FinalsGames = champ %>%
  full_join(runnerups,by=c('Year','Team','Game','Win','Home','MP','FG','FGA','FGP','TP','TPA','TPP','FT','FTA','FTP','ORB','DRB','TRB','AST','STL','BLK','TOV','PF','PTS','Result'))

# Finding average points scored each year
AveragePoints <-
  FinalsGames %>%
  group_by(Year,Result) %>%
  summarise(AveragePTS=(sum(PTS)/n()))

summarise() regrouping output by ‘Year’ (override with .groups argument)

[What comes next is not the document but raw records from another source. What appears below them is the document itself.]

/-! ### BELL -/

/-- Word w of a tree context (Table 10.4). -/
def TreeCtx.word (t : TreeCtx) (w : Nat) : Word32 :=
  match w with
  | 0 => bitAt t.valid 31 ||| ownerBits t.owner 30 ||| fieldAt t.mode 25 ||| bitAt t.root 24 |||
      bitAt t.fmt 23 ||| fieldAt t.nchild 18 ||| fieldAt (BitVec.ofNat 3 t.home.val) 15 |||
      bitAt t.failed 14
  | 1 => fieldAt t.parent 20 ||| fieldAt t.uplink 0
  | 2 => t.children.extractLsb' 0 32
  | 3 => t.children.extractLsb' 32 32
  | 4 => t.children.extractLsb' 64 32
  | 5 => t.length
  | 6 => bitAt t.doneEn 13 ||| fieldAt t.doneBell 0
  | _ => 0

/-- Word w of a multicast set (Table 10.9). -/
def MSet.word (m : MSet) (w : Nat) : Word32 :=
  if w = 0 then BitVec.ofNat 32 m.dests.length
  else
    match m.dests[w - 1]? with
    | some d => fieldAt d.dev 20 ||| bitAt d.remote 19 ||| fieldAt d.bell 0
    | none => 0

/-- BELL_WIN_w: word w of the entry that BELL_SEL names (Table 10.8). -/
def State.bellWin (s : State) (w : Nat) : Word32 :=
  let i := s.coll.sel.extractLsb' 0 13
  match (s.coll.sel.extractLsb' 30 2).toNat with
  | 0 => wordAt (imageWords (s.bell ⟨i.toNat, i.isLt⟩).image) w
  | 1 => if h : i.toNat < 64 then (s.tree ⟨i.toNat, h⟩).word w else 0
  | 2 => if i.toNat < 64 then (s.mset i.toNat).word w else 0
  | _ => 0

/-- The BELL block (Tables 10.8, 10.10). -/
def State.readBell (s : State) (o : Nat) : Word32 :=
  let c := s.coll
  if o = 0x0000 then bitAt c.lock 31 ||| bitAt c.resetAccept 30
  else if o = 0x0004 then
    fieldAt c.lit 24 ||| fieldAt c.dropped 16 ||| fieldAt c.late 8 ||| fieldAt c.remoteFail 0
  else if o = 0x0008 then c.tree
  else if o = 0x0010 then c.sel
  else if 0x0020 ≤ o ∧ o < 0x00A0 then s.bellWin ((o - 0x20) / 4)
  else 0

/-! ### CLK -/

/-- The crossings that exist (Table 12.2): lintels LT0 to LT5 have two links, LT6 to LT9 four. -/
def crossingsAll : List Nat :=
  (List.range 120).filter fun x => decide (x < 80) || decide (104 ≤ x) || decide (x % 4 < 2)

/-- A crossing is in use: its site has power, or its lintel link is not absent and both its fields are
lit. -/
def State.crossingUsed (s : State) (x : Nat) : Bool :=
  if x < 80 then
    !s.coreDown ⟨x % 40, by omega⟩
  else
    let l := s.lintel ((x - 80) / 4)
    !l.linkOut ((x - 80) % 4) && !s.isDark (lintelFields ((x - 80) / 4)).1 &&
    !s.isDark (lintelFields ((x - 80) / 4)).2
where
  /-- The fields a lintel joins (Table 1.2). -/
  lintelFields (k : Nat) : FieldNo × FieldNo :=
    match k with
    | 0 => (0, 1)
    | 1 => (1, 2)
    | 2 => (2, 3)
    | 3 => (4, 5)
    | 4 => (5, 6)
    | 5 => (6, 7)
    | 6 => (0, 4)
    | 7 => (1, 5)
    | 8 => (2, 6)
    | _ => (3, 7)

/-- CLK_STATUS (Table 12.7). -/
def State.clkStatus (s : State) : Word32 :=
  let used := crossingsAll.filter s.crossingUsed
  let low (f : FieldNo) : Bool := decide ((s.region ⟨40 + f.val, by omega⟩).mhz = 900)
  bitAt (!used.isEmpty && used.all fun x => decide ((s.crossing x).mode ≠ 0)) 31 |||
  bitAt (low 0) 30 ||| bitAt (low 2) 29 |||
  bitAt ((List.finRange 48).any fun r => decide ((s.region r).st = 2)) 28 ||| fieldAt s.clk.changes 0

/-- CLK_REGION_n (Table 12.10). -/
def State.regionWord (s : State) (n : RegionNo) : Word32 :=
  let g := s.region n
  fieldAt g.st 30 ||| fieldAt g.mhz 19 ||| fieldAt g.margin 17 |||
  (if s.confidential && decide (n.val < 40) then 0
   else if h : n.val < 40 then fieldAt (satNat 16 (g.stretches.toNat + (s.site ⟨n.val, h⟩).droopStretches.toNat)) 0
   else fieldAt g.stretches 0)

/-- The CLK block, beyond CLK_TB (Tables 12.6 to 12.10). -/
def State.readClk (s : State) (o : Nat) : Word32 :=
  let c := s.clk
  if o = 0x0000 then s.clkStatus
  else if o = 0x0018 then bitAt s.tbLocked 31 ||| bitAt c.master 30 ||| fieldAt c.offset 0
  else if o = 0x001C then
    bitAt c.lock 31 ||| bitAt c.master 30 ||| bitAt c.parentEn 7 ||| fieldAt c.parentLink 0
  else if o = 0x0020 then
    fieldAt (satNat 8 (crossingsAll.filter fun x => decide ((s.crossing x).mode = 0)).length) 16 |||
    fieldAt (satNat 8 (crossingsAll.filter fun x => decide ((s.crossing x).mode = 2)).length) 8 |||
    fieldAt c.calFails 0
  else if 0x0100 ≤ o ∧ o < 0x01C0 then s.regionWord ⟨(o - 0x100) / 4 % 48, by omega⟩
  else 0

/-! ### PWR -/

/-- STATE of a domain (Table 13.12). -/
def domCode : DomState → BitVec 3
  | .off => 0
  | .wait => 1
  | .ramp => 2
  | .on => 3
  | .failed => 4

/-- PWR_DOM_STATUS_d (Table 13.12). -/
def State.domWord (s : State) (d : DomainNo) : Word32 :=
  let v := s.dom d
  fieldAt (domCode v.st) 29 ||| fieldAt v.phases 17 |||
  (match siteOfDom d with
   | some n => fieldAt (s.effCap n) 12 ||| fieldAt (s.capSrc n) 9
   | none => fieldAt (16 : BitVec 5) 12) |||
  fieldAt v.conn 7

/-- Telemetry of a core domain reads 0 while a hamlet is confidential (R380). -/
def State.telRedacted (s : State) (d : DomainNo) : Bool := decide (d.val < 40) && s.confidential

/-- SET_MV: the set voltage with its trim (Table 13.9). -/
def Domain.setMv (v : Domain) : BitVec 10 := v.mv + v.trim.setWidth 10

/-- The registers of domain d at an offset in its sub-block (Table 13.9). -/
def State.readDom (s : State) (d : DomainNo) (o : Nat) : Word32 :=
  let v := s.dom d
  let hide := s.telRedacted d
  if o = 0x00 then bitAt v.telMode 31
  else if o = 0x04 then s.domWord d
  else if o = 0x08 then (if hide then 0 else fieldAt v.tel 0)
  else if o = 0x14 then fieldAt v.z0 16 ||| fieldAt v.z 0
  else if o = 0x18 then (if hide then 0 else fieldAt v.temp 24) ||| fieldAt v.setMv 0
  else 0

/-- PWR_MEMBER_m. -/
def State.memberWord (s : State) (m : Nat) : Word32 :=
  let v : Bool × BitVec 12 := tget (fun _ => (false, 0)) s.pwr.members m
  bitAt v.1 31 ||| fieldAt v.2 0

/-- The PWR block, beyond PWR_TEL_TS (Tables 13.9 to 13.12). -/
def State.readPwr (s : State) (o : Nat) : Word32 :=
  let p := s.pwr
  if o = 0x0000 then
    fieldAt p.ibcOk 24 ||| bitAt (decide (p.qIn = 8)) 23 ||| bitAt p.groupErr 22 ||| fieldAt p.inputW 0
  else if o = 0x0004 then bitAt p.lock 31 ||| bitAt p.groupEn 30 ||| fieldAt p.limitW 0
  else if o = 0x0008 then p.totalW.setWidth 32
  else if o = 0x000C then
    bitAt p.leader 31 ||| bitAt p.groupEn 30 ||| fieldAt (BitVec.ofNat 16 s.budgetB) 0
  else if o = 0x0010 then (if p.leader then p.pool.setWidth 32 else 0)
  else if 0x0100 ≤ o ∧ o < 0x0200 then s.memberWord ((o - 0x100) / 4)
  else if 0x1000 ≤ o ∧ o < 0x1600 then s.readDom ⟨(o - 0x1000) / 32 % 48, by omega⟩ (o % 32)
  else 0

/-! ### IC, FLT -/

/-- IC_SRC_n (Table 14.6). -/
def Src.word (v : Src) : Word32 :=
  let pend := decide (v.st = .pending) || decide (v.st = .inServicePending)
  let serv := decide (v.st = .inService) || decide (v.st = .inServicePending)
  bitAt pend 31 ||| bitAt v.en 30 ||| bitAt serv 28 ||| fieldAt v.target 25 ||| fieldAt v.prio 22 |||
  fieldAt v.mode 19 ||| fieldAt v.filter 11 ||| fieldAt v.token 5

/-- The group of an offset is inside a hold-off interval. -/
def State.grpHolding (s : State) (g : Nat) : Bool := s.icHeld (16 * g)

/-- The IC block, beyond its pairs (Tables 14.4 to 14.6). A read of IC_CLAIM here is one that claims
nothing; a processor's claim is the row IC_CLAIM. DEDUCED, log entry 77. -/
def State.readIc (s : State) (o : Nat) : Word32 :=
  let i := s.ic
  if o = 0x0000 then
    bitAt i.lock 31 ||| bitAt i.hold 30 ||| fieldAt i.spurious 8 ||| fieldAt i.dropped 0
  else if o = 0x0010 ∨ o = 0x0020 ∨ o = 0x0030 then 1023
  else if 0x0050 ≤ o ∧ o < 0x005C then
    let t := (o - 0x50) / 4
    bitAt (tget (fun _ => false) i.sleeping t) 31 ||| bitAt (tget (fun _ => false) i.lines t) 30 |||
    fieldAt (tget (fun _ => 0) i.thresholds t) 0
  else if o = 0x0060 then i.seqMask
  else if 0x0104 ≤ o ∧ o < 0x0200 then
    let g := (o - 0x100) / 4
    bitAt (s.grpHolding g) 31 ||| fieldAt (tget (fun _ => 0) i.holdoff g) 0
  else if 0x1000 ≤ o ∧ o < 0x1FFC then
    let n := (o - 0x1000) / 4
    if srcReserved n then 0 else (s.src n).word
  else 0

/-- FLT_SITE_BAD (Table 15.8). -/
def State.siteBad (s : State) : Word64 :=
  (List.finRange 40).foldl (fun v n => setBit v n.val (s.site n).bad) 0

/-- FLT_SITE_SPARE (Table 15.8). -/
def State.siteSpare (s : State) : Word64 :=
  (List.finRange 40).foldl (fun v n => setBit v n.val (s.isSpare n)) 0

/-- The FLT block, beyond its pairs (Tables 15.8, 15.9). -/
def State.readFlt (s : State) (o : Nat) : Word32 :=
  let f := s.flt
  if o = 0x0000 then
    bitAt (!f.jobs.isEmpty) 31 ||| bitAt f.runnerB 30 |||
    fieldAt (BitVec.ofNat 6 (popCount s.siteSpare)) 24 ||| fieldAt f.recoveries 8 |||
    fieldAt f.failedJobs 0
  else if o = 0x0004 then fieldAt f.overflow 16 ||| fieldAt (BitVec.ofNat 10 s.unread) 0
  else 0

/-! ### The window (Table 18.1) -/

/-- A register answers an access (R473): outside READY only ID, SEC, FUSE, HST_STATUS and HST_RESET do. DEDUCED, log entry 72. -/
def State.answers (s : State) (o : Nat) : Bool :=
  s.host.ready || decide (o < 0x10000) || (decide (0xC00000 ≤ o) && decide (o < 0xE00000)) ||
  decide (o = 0x10000) || decide (o = 0x1000C)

# Finding average three point attempts and three point percentage per year
ThreePointsStat <-
  FinalsGames %>%
  group_by(Year, Result) %>%
  summarise(ThreePtsAttempt=(sum(TPA)/n()),
            ThreePtsPerc=(sum(TPP)/n()))

summarise() regrouping output by ‘Year’ (override with .groups argument)

# Comparing the average three point attempts from the winner teams with the runner-up teams in the NBA Finals from 1980 to 2018
ThreePtsCompare <-
  ThreePointsStat %>%
  select(Year,Result,ThreePtsAttempt) %>%
  pivot_wider(names_from=Result, values_from=ThreePtsAttempt)

Examine Data Source:

The origin of our data was from a Website knows as Kaggle. The website is known for having a huge compilation of datasets, in order for people to learn data science.There are 4 data tables that we are currently working with. The four tables are Champion data, runner-up data, historical NBA data, and NBA team data. The data was collected from stats of past games that the NBA collects and has collected since its inception.

The Champion Table is data about the championship winning teams from 1980 to 2018. It looks at variables such as Field Goals, wins, free throw percentage, and more.

The Runner-Up Data includes the same 24 variables and number of cases as the champions data, but this cases are for the the yearly runner-up.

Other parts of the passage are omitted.